• _Exercise directions_
Tally up the lines below containing the string "Only", then write the number alone.

[Saved data entries]
/-- What follows from a field's new value: a port or an isolation ends, a frequency or threshold is judged again, a ring starts a pass,
and APPLIED clears (R226, R254, R283, R301, R459, R464, R496). -/
def Device.written (f : Fld) (old new : Nat) (d : Device) : Device :=
  let p := f.page
  if p = 0x001 then
    let q := (f.off - 0x200) / 16
    let k := (f.off - 0x280) / 32
    let i := (f.off - 0x300) / 32
    if old = 0 ∧ new = 1 then
      if f = HIF.CQ_EN q ∧ q < 4 then d.ringEnabled q (d.rd (HIF.CQ_PI q)) (2 ^ d.rd (HIF.CQ_SIZE_LOG2 q))
      else if f = HIF.PC_EN k ∧ k < 4 then d.ringEnabled (4 + k) (d.rd (HIF.PR_PI k)) (2 ^ d.rd (HIF.PC_SIZE_LOG2 k))
      else if f = HIF.IC_EN i ∧ i < 4 then d.ringEnabled (8 + i) (d.rd (HIF.ICQ_PI i)) (2 ^ d.rd (HIF.IC_SIZE_LOG2 i))
      else d
    else d
  else if p = 0x003 then (if f = PTM.EMERG_FORCE ∧ new = 1 then d.thresholds else d)
  else if p = 0x004 then (if f = TMU.TIME_SOURCE ∨ f = TMU.PAIR_FOLLOW ∨ f = TMU.SLEW_PPB then d.refreq else d)
  else if p < 0x080 then d
  else if p < 0x180 then 
    (if f = CH.CH_EN (p - 0x080) ∧ old = 1 ∧ new = 0 then d.stopIsolation (p - 0x080)
     else if f = CH.CH_EN (p - 0x080) ∧ old = 0 ∧ new = 1 then d.channelEnabled (p - 0x080) else d)
  else if p < 0x190 then
    let q := p - 0x180
    if f = NPC.PORT_EN q ((f.off - 0x40) / 16) ∧ old = 1 ∧ new = 0 then d.portDisable (4 * q + (f.off - 0x40) / 16)
    else if f = NPC.PRBS_GEN q ((f.off - 0x100) / 16) then d.prbsChanged q ((f.off - 0x100) / 16)
    else if f = NPC.PRBS_CHK q ((f.off - 0x100) / 16) ∧ new = 0 then d.wr (NPC.PRBS_LOCK q ((f.off - 0x100) / 16)) 0
    else if f = NPC.QUAD_MODE q ∧ old ≠ new then d.quadChanged q
    else d
  else if p = 0x1B0 then (if f = BPM.BPM_EN ∧ new = 1 then d.serve else d)
  else if p = 0x1B5 then
    let t := (f.off - 0x100) / 4
    if f = GEN.UPF_DELAY_NS t ∧ !d.on (TPE.TREE_EN t) then d.wr (RGU.APPLIED t) 0 else d
  else d

/-! ### Counters (R69, R70, R653) -/

/-- Whether a counter stands at offset `off` of page `p`. -/
def counterAt (p off : Nat) : Bool :=
  populated p && decide (off % 8 = 0) && (decide (off = 0x800 ∨ off = 0x808) || (decide (0x810 ≤ off ∧ off < 0x810 + 8 * (pageInfo p).counters)
    && !(decide ((p = 0x001 ∨ 0x080 ≤ p ∧ p < 0x180) ∧ 0x850 ≤ off ∧ off < 0x900))
    && !(decide (0x180 ≤ p ∧ p < 0x190 ∧ off < 0xA90 ∧ (off - 0x810) % 0xA0 = 0x98))))

/-- Whether a write loads the counter at an offset: SLOT_PENDING of a slice ignores it (R563). -/
def counterWrites (p off : Nat) : Bool := counterAt p off && !(decide (0x010 ≤ p ∧ p < 0x034 ∧ off = 0x838))

/-- The 64-bit value that is read in two words at offset `off`: a counter, or TIME_NOW (R510). -/
def Device.wide (d : Device) (p off : Nat) : Nat :=
  if p = 0x004 ∧ off = 0x30 then d.now else if counterAt p off then d.ctr p off else 0

/-- A master's number. -/
def masterKey : Master → Nat
  | .keeper => 0
  | .core n => 1 + n.val
  | .pf0 => 10
  | .pf1 => 11

/-- The key of what a master captured or holds of the counter at an offset. -/
def heldKey (m : Master) (p off : Nat) : Nat := (masterKey m * 2 ^ 14 + p) * 2 ^ 12 + off

/-- Whether a master may read at all at an offset of page `p` (R65); the SEC's counters are K1 (R590). -/
def Device.mayReadAt (d : Device) (m : Master) (p off : Nat) : Bool :=
  decide (m ≠ .pf1) || (d.on MON.MON_USER_EN && (decide (p = 0x007) || (decide (0x800 ≤ off ∧ off < 0xC00) && !(decide (p = 0x002 ∧ 0x810 ≤ off)))))
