/-- XGEM_ENCRYPT sends the head of a tree's egress: an OMCI message, a packet injected to the tree's queue (on a free port: log entry 41) and a frame
of a channel without an active key in clear; under an active key the explicit nonce of the device frame and the segment, the ciphertext and the tag,
with the charge on the key; with CPE_EN 0, an erased key or a key past its hard limit it is dropped and counted. What is sent waits for the course
distributor or the framer of the home channel, with its Options field. XGEM_DECRYPT drops and counts what R366 and R371 forbid and else makes a packet
that waits for its tag result, which TAG_RESULT gives, also of a packet dropped since. KEY_ACTIVATION makes a waiting key active at its frame. Each
alarm erases every key, within 2 us. -/
def Obligations.CipherWorks : Prop :=
  (∀ t (r : Tree) s, s.inReset = false → Makes (.xgemEncrypt t r) s t (fun a b => let l := Tbl.getD a.traffic.egress r.val []
    (l = [] → b = a) ∧
    ∀ e rest, l = e :: rest → let leaves := Tbl.getD b.traffic.egress r.val [] = rest; let drops (off : Nat) := leaves ∧ Counts 0x1B4 off 1 a b ∧ b.core.out = a.core.out
      let sends (f : DsXgem) := leaves ∧ b.core.out = a.core.out ++ [.xgemDown f] ∧ (if a.courseExt f.term then b.courseQ f.term = a.courseQ f.term ++ [f]
        else (b.cfr (a.ploamChan f.term)).offered = (a.cfr (a.ploamChan f.term)).offered ++ [f])
      b.cells = a.cells ∧ b.pkt = a.pkt ∧ b.fret = a.fret ∧ b.rng = a.rng ∧ b.svc.chans = a.svc.chans ∧
      (e.omci = true → sends { term := e.term, port := e.term % 512, keyIndex := 0, options := a.nextOptions e.term, bytes := e.bytes }) ∧
      (e.omci = false → (a.chan? e.chan = none → e.chan ≠ 0 → leaves ∧ Counts 0x001 0x938 1 a b ∧ b.trees = a.trees) ∧
        (a.chan? e.chan = none → e.chan = 0 → ∃ port, port < 65536 ∧
          if e.term < 32768 then sends { term := e.term, port := port, keyIndex := 0, options := a.nextOptions e.term, bytes := e.bytes }
          else leaves ∧ (b.cfr (4 * r.val)).offered = (a.cfr (4 * r.val)).offered ++ [{ term := e.term, port := port, keyIndex := 0, options := 0, bytes := e.bytes }]) ∧
        ∀ c, a.chan? e.chan = some c → let o := a.nextOptions (handleIdx c.term)
          (c.active = none → sends { term := handleIdx c.term, port := c.port, keyIndex := 0, options := o, bytes := e.bytes }) ∧
          ∀ pos, c.active = some pos → (a.on CPE.CPE_EN = false → drops 0x868) ∧
            (a.on CPE.CPE_EN = true → (SvcChan.pos c pos = none → drops 0x860) ∧
              ∀ i k, SvcChan.pos c pos = some i → a.key? i = some k → let f := a.frame; let n := blocksFor e.bytes.length
                let seg := if k.highFrame = some f then k.segNext else 0; let old := ∃ h, k.highFrame = some h ∧ f < h
                (k.st = .erased → drops 0x860) ∧ (k.st ≠ .erased → k.hard = true ∨ a.overHard k n = true → drops 0x840 ∧ ∃ z, b.key? i = some z ∧ z.hard = true) ∧
                (k.st ≠ .erased → k.hard = false → a.overHard k n = false → (old → drops 0x830) ∧
                  (¬ old → 262144 ≤ seg → b.core.out = a.core.out ∧ b.svc = a.svc ∧ (e.deferred ≠ f + 1 → Counts 0x1B4 0x838 1 a b)) ∧
                  (¬ old → seg < 262144 → let iv := ivOf (chanWord false r.val c.port) (nonceOf f seg); let ct := gcmCrypt k.key iv e.bytes
                    let h := xgemHeader (e.bytes.length + 24) pos c.port o
                    sends { term := handleIdx c.term, port := c.port, keyIndex := pos, options := o, bytes := toBytesBE 8 (nonceOf f seg) ++ ct ++ gcmTag k.key iv h ct } ∧
                    Counts 0x1B4 0x810 1 a b ∧
                    ∃ z, b.key? i = some z ∧ z.use_ = k.use_ + n ∧ z.highFrame = some f ∧ z.segNext = seg + 1 ∧ z.key = k.key ∧ z.st = k.st)))))) ∧
  (∀ t (c : Chan) k (x : TermIx) (port : Fin 65536) (ki : Fin 4) o (word : Word32) body s, s.inReset = false → Makes (.xgemDecrypt t c k x port ki o word body) s t (fun a b =>
    let gone (off : Nat) := Counts 0x1B4 off 1 a b ∧ Only [] [(0x1B4, off)] a b; let omci := port.val = x.val % 512
    let passes (y : Pkt → Prop) := b.pkt.next = a.pkt.next + 1 ∧ ∃ z, b.pkt? a.pkt.next = some z ∧ z.stage = .crossing ∧ z.src.kind = 0 ∧ z.src.port = c.val ∧ z.src.term = x.val ∧ z.stamp = a.now ∧ y z
    b.cells = a.cells ∧ b.fret = a.fret ∧ b.rng = a.rng ∧
    (a.on CPE.CPE_EN = false → ki.val ≠ 0 → gone 0x868) ∧ (omci → a.on CPE.CPE_EN = true → ki.val ≠ 0 → gone 0x858) ∧
    (omci → ki.val = 0 → a.hostUp = false → Counts 0x001 0x830 1 a b ∧ Only [] [(0x001, 0x830)] a b) ∧
    (¬ omci → a.on CPE.CPE_EN = true ∨ ki.val = 0 → a.chanAt (termTree x.val) port.val = none → b = a) ∧
    ∀ ch, ¬ omci → a.on CPE.CPE_EN = true ∨ ki.val = 0 → a.chanAt (termTree x.val) port.val = some ch → (handleIdx ch.term ≠ x.val ∨ ch.us = false → b = a) ∧
      (handleIdx ch.term = x.val → ch.us = true → (ch.closed = true → Counts 0x001 0x938 1 a b ∧ Only [] [(0x001, 0x938)] a b) ∧
        (ch.closed = false → a.on CPE.CPE_EN = false → ch.active ≠ none → gone 0x868) ∧
        (ch.closed = false → ki.val = 0 → ch.active = none → passes (fun z => z.bytes = body ∧ z.src.chan = ch.handle ∧ z.needTag = false) ∧ b.svc = a.svc ∧ b.regs = a.regs ∧ b.ctrs = a.ctrs) ∧
        (ch.closed = false → a.on CPE.CPE_EN = true → (ki.val = 0 → ch.active ≠ none → gone 0x850) ∧ (ki.val = 3 → gone 0x858) ∧
          (ki.val = 1 ∨ ki.val = 2 → (SvcChan.pos ch ki.val = none → gone 0x858) ∧
            ∀ i s, SvcChan.pos ch ki.val = some i → a.key? i = some s → let nonce := ofBytesBE (body.take 8); let ct := (body.drop 8).take (body.length - 24)
              let forged := word.toNat ≠ chanWord true (termTree x.val) ch.port ∨ nonce / 2 ^ 18 ≠ k % 2 ^ 46 ∨ ∃ g, Tbl.get? ch.lastSeg k = some g ∧ nonce % 2 ^ 18 ≤ g
              (s.st = .erased → Counts 0x1B4 0x858 1 a b ∧ Counts 0x1B4 0x860 1 a b ∧ Only [] [(0x1B4, 0x858), (0x1B4, 0x860)] a b) ∧ (s.st ≠ .erased → s.hard = true → gone 0x858) ∧
              (s.st ≠ .erased → s.hard = false → (forged → gone 0x828) ∧
                (¬ forged → a.overHard s (blocksFor ct.length) = true → Counts 0x1B4 0x840 1 a b ∧ b.key? i = some { s with hard := true } ∧ b.pkt = a.pkt) ∧
                (¬ forged → a.overHard s (blocksFor ct.length) = false → Counts 0x1B4 0x818 1 a b ∧
                  passes (fun z => z.bytes = gcmCrypt s.key (ivOf word.toNat nonce) ct ∧ z.src.chan = ch.handle ∧ z.needTag = true ∧ z.keySlot = some i ∧
                    (z.tagGood = true ↔ 24 ≤ body.length ∧ gcmTag s.key (ivOf word.toNat nonce) (xgemHeader body.length ki.val ch.port o.val) ct = body.drop (body.length - 16))) ∧
                  Tbl.get? b.svc.chans (handleIdx ch.handle) = (Tbl.get? a.svc.chans (handleIdx ch.handle)).map (SvcChan.heardSeg k (nonce % 2 ^ 18)) ∧
                  ∃ z, b.key? i = some z ∧ z.use_ = s.use_ + blocksFor ct.length ∧ z.key = s.key ∧ z.st = s.st))))))) ∧
  (∀ t n s, s.inReset = false → Makes (.tagResult t n) s t (fun a b =>
    (a.pkt? n = none → b.pkt = { a.pkt with tagDue := a.pkt.tagDue.erase n } ∧ Counts 0x1B4 0x820 (b2n (decide (Tbl.get? a.pkt.tagDue n = some false))) a b ∧
      b = { a with ctrs := b.ctrs, pkt := b.pkt } ∧ Kept [] [(0x1B4, 0x820)] a b) ∧
    ∀ x, a.pkt? n = some x → let good := x.tagGood && !x.erased
      (x.needTag = false ∨ x.tag ≠ none → b = a) ∧
      (x.needTag = true → x.tag = none → (∀ m, m ≠ n → b.pkt? m = a.pkt? m) ∧ b.svc = a.svc ∧
        (if x.tagGood = false ∧ x.erased = false then Counts 0x1B4 0x820 1 a b else b.ctr 0x1B4 0x820 = a.ctr 0x1B4 0x820) ∧
        (∀ ch r, x.stage = .punted ch r → b.pkt? n = none ∧ (good = false → b.core.out = a.core.out)) ∧
        ((∀ ch r, x.stage ≠ .punted ch r) → x.ended = false ∨ x.first = none → b.pkt? n = some { x with tag := some good }) ∧
        ∀ p, (∀ ch r, x.stage ≠ .punted ch r) → x.ended = true → x.first = some p → x.bytes.length < 2 ^ 14 →
          b.pkt? n = none ∧ b.hdrStatus p = (if good = true ∧ x.voidAt = false then stFinal else stVoid) ∧ b.hdrLength p = (if good = true ∧ x.voidAt = false then x.bytes.length else 0)))) ∧
  (∀ t (i : Fin 65536) s, s.inReset = false → Makes (.keyActivation t i) s t (fun a b =>
    (a.key? i.val = none → b = a) ∧
    ∀ k, a.key? i.val = some k → (k.waiting = false ∨ a.frame < k.activateAt ∨ a.chan? k.chan = none → b = a) ∧
      ∀ c, k.waiting = true → k.activateAt ≤ a.frame → a.chan? k.chan = some c →
        b.key? i.val = some { k with st := if k.st = .erased then .erased else .active, waiting := false } ∧ b.chan? k.chan = some { c with active := some k.pos } ∧
        (∀ o z, o ≠ i.val → c.active.bind (SvcChan.pos c) = some o → a.key? o = some z → b.key? o = some { z with st := if z.st = .erased then .erased else .inactive }) ∧
        Counts 0x1B4 0x870 1 a b ∧ b = { a with ctrs := b.ctrs, svc := { a.svc with keys := b.svc.keys, chans := b.svc.chans } } ∧ Kept [] [(0x1B4, 0x870)] a b)) ∧
  ∀ t s, s.inReset = false →
    let erases (off : Nat) (a b : Device) := b.svc.keys = a.svc.keys.map (fun e => (e.1, { e.2 with key := List.replicate e.2.key.length 0, st := .erased })) ∧
      a.now ≤ b.svc.erasingTo ∧ b.svc.erasingTo ≤ a.now + 2000 ∧ b.svc = { a.svc with keys := b.svc.keys, erasingTo := b.svc.erasingTo } ∧ b.pkt.tagDue = [] ∧
      (∀ e ∈ b.pkt.pkts, e.2.needTag = true → e.2.tag = none → e.2.erased = true) ∧ Counts 0x1B4 0x878 1 a b ∧ Counts 0x1B4 off 1 a b ∧
      Counts 0x1B4 0x860 ((a.pkt.pkts.filter (fun e => e.2.needTag && e.2.tag.isNone && !e.2.erased)).length + a.pkt.tagDue.length) a b ∧
      b = { a with core := { a.core with free := b.core.free }, ctrs := b.ctrs, svc := b.svc, pkt := { a.pkt with pkts := b.pkt.pkts, tagDue := [] } } ∧ Kept [] [(0x1B4, 0x860), (0x1B4, 0x878), (0x1B4, off)] a b
    Makes (.clockAlarm t) s t (erases 0x888) ∧ Makes (.glitchAlarm t) s t (erases 0x890) ∧
    ∀ q : Int, Makes (.temperatureAlarm t q) s t (fun a b => (520 < q ∨ q < -180 → erases 0x898 a b) ∧ (-180 ≤ q → q ≤ 520 → b = a))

• _Solution_
4